• _Required action_: Take the line containing "obtain ⟨ht, hv⟩ := hf k₀" as the first and the last line of the records below as the end, and please set down only what lies between them exactly, both ends included.

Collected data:

---+---

-- ==== Sys2Proof/Proofs/Steady.lean ====
section
-- In order: the check's memory bound leaves no room for a thread per proof.
set_option Elab.async false
/-! ## Predicates that the operations keep

What the invariants of the tables, the temperatures and the places look at is a small part of the state. A predicate that is `Steady`
is kept by every change that moves no lot. Each operation that moves none is walked once here for all such predicates. -/

namespace Sys2Proof.Machine

/-- The state with everything blanked that no invariant of the tables, the temperatures and the places looks at. -/
def State.still (s : State) : State :=
  { products := s.products, lots := s.lots, ports := s.ports, cells := s.cells, queues := s.queues, saves := s.saves
    waitList := s.waitList, catalog := s.catalog, slots := s.slots, tallies := s.tallies, holds := s.holds
    strays := Vector.replicate 32 0, groups := Vector.replicate 16 {} }

/-- A temperature that may be written into a cell record: one in the representable range, one the record holds, or a setpoint of a
route. -/
def State.mayHold (s : State) (c : CellNo) (v : Int) : Prop :=
  inRange v ∨ (∃ k, s.cell? c = some k ∧ (k.setpoint = some v ∨ k.temp = some v))
    ∨ ∃ g ∈ s.products, ∃ d ∈ g.steps, d.setpoint = v

/-- A cell record that may replace the one at `c`: it drains for preemption only when that one does, and holds temperatures that may
be written there. -/
def State.calmCell (s : State) (c : CellNo) (k : Cell) : Prop :=
  (k.purpose = some .preempt → ∃ k₀, s.cell? c = some k₀ ∧ k₀.purpose = some .preempt)
    ∧ ∀ v, k.setpoint = some v ∨ k.temp = some v → s.mayHold c v

/-- Both temperatures of a calibration record lie in the representable range. -/
def Calibration.inRange (k : Calibration) : Prop := Machine.inRange k.calTemp ∧ Machine.inRange k.headTemp

/-- A change of a lot record that leaves its id, its state, its location and its key. -/
def sameStand (l l' : Lot) : Prop :=
  l'.id = l.id ∧ l'.state = l.state ∧ l'.location = l.location ∧ l'.priority = l.priority ∧ l'.seq = l.seq

/-- The hold table stands in ascending order, with ids from 1 upward. -/
def holdsAscend (l : List Hold) : Prop := (l.Pairwise fun a b => a.id < b.id) ∧ ∀ h ∈ l, 1 ≤ h.id

/-- A predicate kept by every change that moves no lot: the tables stay within their sizes and in their order, and temperatures come
from messages, from routes, or from the records that held them. -/
structure Steady (P : State → Prop) : Prop where
  same : ∀ {s t : State}, P s → t.still = s.still → P t
  cellRec : ∀ {s : State} {c : CellNo} {f : CellRec → CellRec},
    (∀ k, (f s.cells[c]).formed = some k → s.calmCell c k) → P s → P (s.modCellRec c f)
  slots : ∀ {s : State} {x : Vector Slot 32},
    (∀ p : Port, (∀ k, s.slots[p].cal = some k → k.inRange) → ∀ k, x[p].cal = some k → k.inRange) → P s → P { s with slots := x }
  ports : ∀ {s : State} {x : Vector PortRec 32},
    (∀ p : Port, (∀ d, s.ports[p].data = some d → d.inRange) → ∀ d, x[p].data = some d → d.inRange) → P s → P { s with ports := x }
  lot : ∀ {s : State} {n : Nat} {f : Lot → Lot}, (∀ l, sameStand l (f l)) → P s → P (s.modLot n f)
  tallies : ∀ {s : State} {x : List Tally}, x.length ≤ max Config.maxTallies s.tallies.length → P s → P { s with tallies := x }
  holds : ∀ {s : State} {x : List Hold}, x.length ≤ max Config.maxHolds s.holds.length →
    (holdsAscend s.holds → holdsAscend x) → P s → P { s with holds := x }
  catalog : ∀ {s : State} {x : List Program}, x.length ≤ max Config.maxPrograms s.catalog.length →
    ((s.catalog.Pairwise fun a b => a.id < b.id) → x.Pairwise fun a b => a.id < b.id) → P s → P { s with catalog := x }
  products : ∀ {s : State} {x : List Product}, x.length ≤ max Config.maxProducts s.products.length →
    ((s.products.Pairwise fun a b => a.id < b.id) → x.Pairwise fun a b => a.id < b.id) →
    (∀ g ∈ x, g ∈ s.products ∨ ∀ d ∈ g.steps, inRange d.setpoint) → P s → P { s with products := x }

/-! ### Ascending tables -/

/-- Replacing records by records of the same key keeps an ascending order. -/
theorem ascends_map {α : Type} {key : α → Nat} {l : List α} {f : α → α} (hf : ∀ x, key (f x) = key x)
    (h : l.Pairwise fun a b => key a < key b) : (l.map f).Pairwise fun a b => key a < key b := by
  rw [List.pairwise_map]; simpa only [hf] using h

/-- A new key is inserted into a strictly ascending list. -/
theorem ascends_insertAsc {α : Type} {key : α → Nat} {x : α} {l : List α} (h : l.Pairwise fun a b => key a < key b)
    (hx : ∀ y ∈ l, key y ≠ key x) : (insertAsc key x l).Pairwise fun a b => key a < key b := by
  induction l with
  | nil => simp [insertAsc]
  | cons z zs ih =>
    obtain ⟨hz, hzs⟩ := List.pairwise_cons.mp h
    unfold insertAsc
    split
    next hlt =>
      refine List.pairwise_cons.mpr ⟨fun y hy => ?_, h⟩
      rcases List.mem_cons.mp hy with rfl | hy
      · exact hlt
      · exact hlt.trans (hz y hy)
    next hge =>
      refine List.pairwise_cons.mpr ⟨fun y hy => ?_, ih hzs fun y hy => hx y (List.mem_cons_of_mem _ hy)⟩
      rcases (mem_insertAsc key x y zs).mp hy with rfl | hy
      · have := hx z List.mem_cons_self; omega
      · exact hz y hy

/-- R129: the lowest free id is at least the id the search begins at, and no record of an ascending list holds it. -/
theorem lowestFree_free {n : Nat} {l : List Hold} (h : l.Pairwise fun a b => a.id < b.id) (hn : ∀ x ∈ l, n ≤ x.id) :
    n ≤ lowestFree n l ∧ ∀ x ∈ l, x.id ≠ lowestFree n l := by
  induction l generalizing n with
  | nil => simp [lowestFree]
  | cons x xs ih =>
    obtain ⟨hx, hxs⟩ := List.pairwise_cons.mp h
    have hxn := hn x List.mem_cons_self
    unfold lowestFree
    split
    next he =>
      obtain ⟨hle, hfree⟩ := ih (n := n + 1) hxs fun y hy => by have := hx y hy; omega
      refine ⟨by omega, fun y hy => ?_⟩
      rcases List.mem_cons.mp hy with rfl | hy
      · omega
      · exact hfree y hy
    next he =>
      refine ⟨le_refl n, fun y hy => ?_⟩
      rcases List.mem_cons.mp hy with rfl | hy
      · exact he
      · have := hx y hy; omega

theorem holdsAscend_insert {l : List Hold} {q : HoldReq} {now : Nat} (h : holdsAscend l) :
    holdsAscend (insertAsc Hold.id (q.record (lowestFree 1 l) now) l) := by
  obtain ⟨hle, hfree⟩ := lowestFree_free h.1 h.2
  refine ⟨ascends_insertAsc h.1 hfree, fun x hx => ?_⟩
  rcases (mem_insertAsc _ _ _ _).mp hx with rfl | hx
  · exact hle
  · exact h.2 x hx

theorem holdsAscend_filter {l : List Hold} {f : Hold → Bool} (h : holdsAscend l) : holdsAscend (l.filter f) :=
  ⟨h.1.filter _, fun x hx => h.2 x (List.mem_of_mem_filter hx)⟩

theorem holdsAscend_replace {l : List Hold} {x : Hold} (h : holdsAscend l) :
    holdsAscend (l.map fun y => if y.id == x.id then x else y) := by
  have keepsId (y : Hold) : (if y.id == x.id then x else y).id = y.id := by
    split
    next he => exact (beq_iff_eq.mp he).symm
    next => rfl
  refine ⟨ascends_map keepsId h.1, fun y hy => ?_⟩
  obtain ⟨z, hz, rfl⟩ := List.mem_map.mp hy
  rw [keepsId]; exact h.2 z hz

/-- The step of a lot's route is a step of a product of the table. -/
theorem mem_of_stepDef {s : State} {l : Lot} {i : Nat} {d : StepDef} (h : s.stepDef? l i = some d) :
    ∃ g ∈ s.products, d ∈ g.steps := by
  obtain ⟨g, hg, hd⟩ := Option.bind_eq_some_iff.mp h
  exact ⟨g, List.mem_of_find?_eq_some hg, List.mem_of_getElem? hd⟩

theorem mem_of_currentStep {s : State} {c : CellNo} {d : StepDef} (h : s.currentStep? c = some d) :
    ∃ g ∈ s.products, d ∈ g.steps := by
  obtain ⟨l, -, hd⟩ := Option.bind_eq_some_iff.mp h
  exact mem_of_stepDef hd

namespace Steady

variable {P : State → Prop} (hP : Steady P) {s : State}
include hP

/-! ### The updates -/

theorem modCell {c : CellNo} {f : Cell → Cell} (hs : P s)
    (hf : ∀ k, (f k).purpose = k.purpose ∧ (f k).setpoint = k.setpoint ∧ (f k).temp = k.temp := by exact fun _ => ⟨rfl, rfl, rfl⟩) :
    P (s.modCell c f) := by
  refine hP.cellRec (fun k hk => ?_) hs
  obtain ⟨k₀, h₀, rfl⟩ := Option.map_eq_some_iff.mp hk
  obtain ⟨hp, ht, hv⟩ := hf k₀
  exact ⟨fun h => ⟨k₀, h₀, hp ▸ h⟩, fun v h => .inr (.inl ⟨k₀, h₀, by rwa [ht, hv] at h⟩)⟩

/-- A change of a cell that ends a purpose, or gives it one that is not PREEMPT. -/
theorem modCell_purpose {c : CellNo} {f : Cell → Cell} (hs : P s) (hp : ∀ k, (f k).purpose ≠ some .preempt)
    (hf : ∀ k, (f k).setpoint = k.setpoint ∧ (f k).temp = k.temp := by exact fun _ => ⟨rfl, rfl⟩) : P (s.modCell c f) := by
  refine hP.cellRec (fun k hk => ?_) hs
  obtain ⟨k₀, h₀, rfl⟩ := Option.map_eq_some_iff.mp hk
  obtain ⟨ht, hv⟩ := hf k₀
  exact ⟨fun h => absurd h (hp k₀), fun v h => .inr (.inl ⟨k₀, h₀, by rwa [ht, hv] at h⟩)⟩

/-- A change of a cell that writes a setpoint of a route, or a chamber temperature in range. -/
theorem modCell_temps {c : CellNo} {f : Cell → Cell} (hs : P s) (hp : ∀ k, (f k).purpose = k.purpose)
    (hf : ∀ k v, (f k).setpoint = some v ∨ (f k).temp = some v →
      k.setpoint = some v ∨ k.temp = some v ∨ inRange v ∨ ∃ g ∈ s.products, ∃ d ∈ g.steps, d.setpoint = v) : P (s.modCell c f) := by
  refine hP.cellRec (fun k hk => ?_) hs
  obtain ⟨k₀, h₀, rfl⟩ := Option.map_eq_some_iff.mp hk
  refine ⟨fun h => ⟨k₀, h₀, hp k₀ ▸ h⟩, fun v h => ?_⟩
  rcases hf k₀ v h with h | h | h | h
  · exact .inr (.inl ⟨k₀, h₀, .inl h⟩)
  · exact .inr (.inl ⟨k₀, h₀, .inr h⟩)
  · exact .inl h
  · exact .inr (.inr h)

theorem modSlot_cal {p : Port} {f : Slot → Slot} (hs : P s)
    (hf : (∀ k, s.slots[p].cal = some k → k.inRange) → ∀ k, (f s.slots[p]).cal = some k → k.inRange) : P (s.modSlot p f) := by
  refine hP.slots (fun q hq k hk => ?_) hs
  by_cases he : q = p
  · subst he; exact hf hq k (by simpa using hk)
  · have other := modSlot_other s he f
    rw [State.modSlot] at other
    exact hq k (other ▸ hk)

theorem modSlot {p : Port} {f : Slot → Slot} (hs : P s) (hf : (f s.slots[p]).cal = s.slots[p].cal := by exact rfl) :
    P (s.modSlot p f) := hP.modSlot_cal hs fun hq k hk => hq k (hf ▸ hk)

---+---

• _Output for this task_:
  obtain ⟨ht, hv⟩ := hf k₀
  exact ⟨fun h => absurd h (hp k₀), fun v h => .inr (.inl ⟨k₀, h₀, by rwa [ht, hv] at h⟩)⟩

/-- A change of a cell that writes a setpoint of a route, or a chamber temperature in range. -/
theorem modCell_temps {c : CellNo} {f : Cell → Cell} (hs : P s) (hp : ∀ k, (f k).purpose = k.purpose)
    (hf : ∀ k v, (f k).setpoint = some v ∨ (f k).temp = some v →
      k.setpoint = some v ∨ k.temp = some v ∨ inRange v ∨ ∃ g ∈ s.products, ∃ d ∈ g.steps, d.setpoint = v) : P (s.modCell c f) := by
  refine hP.cellRec (fun k hk => ?_) hs
  obtain ⟨k₀, h₀, rfl⟩ := Option.map_eq_some_iff.mp hk
  refine ⟨fun h => ⟨k₀, h₀, hp k₀ ▸ h⟩, fun v h => ?_⟩
  rcases hf k₀ v h with h | h | h | h
  · exact .inr (.inl ⟨k₀, h₀, .inl h⟩)
  · exact .inr (.inl ⟨k₀, h₀, .inr h⟩)
  · exact .inl h
  · exact .inr (.inr h)

theorem modSlot_cal {p : Port} {f : Slot → Slot} (hs : P s)
    (hf : (∀ k, s.slots[p].cal = some k → k.inRange) → ∀ k, (f s.slots[p]).cal = some k → k.inRange) : P (s.modSlot p f) := by
  refine hP.slots (fun q hq k hk => ?_) hs
  by_cases he : q = p
  · subst he; exact hf hq k (by simpa using hk)
  · have other := modSlot_other s he f
    rw [State.modSlot] at other
    exact hq k (other ▸ hk)

theorem modSlot {p : Port} {f : Slot → Slot} (hs : P s) (hf : (f s.slots[p]).cal = s.slots[p].cal := by exact rfl) :
    P (s.modSlot p f) := hP.modSlot_cal hs fun hq k hk => hq k (hf ▸ hk)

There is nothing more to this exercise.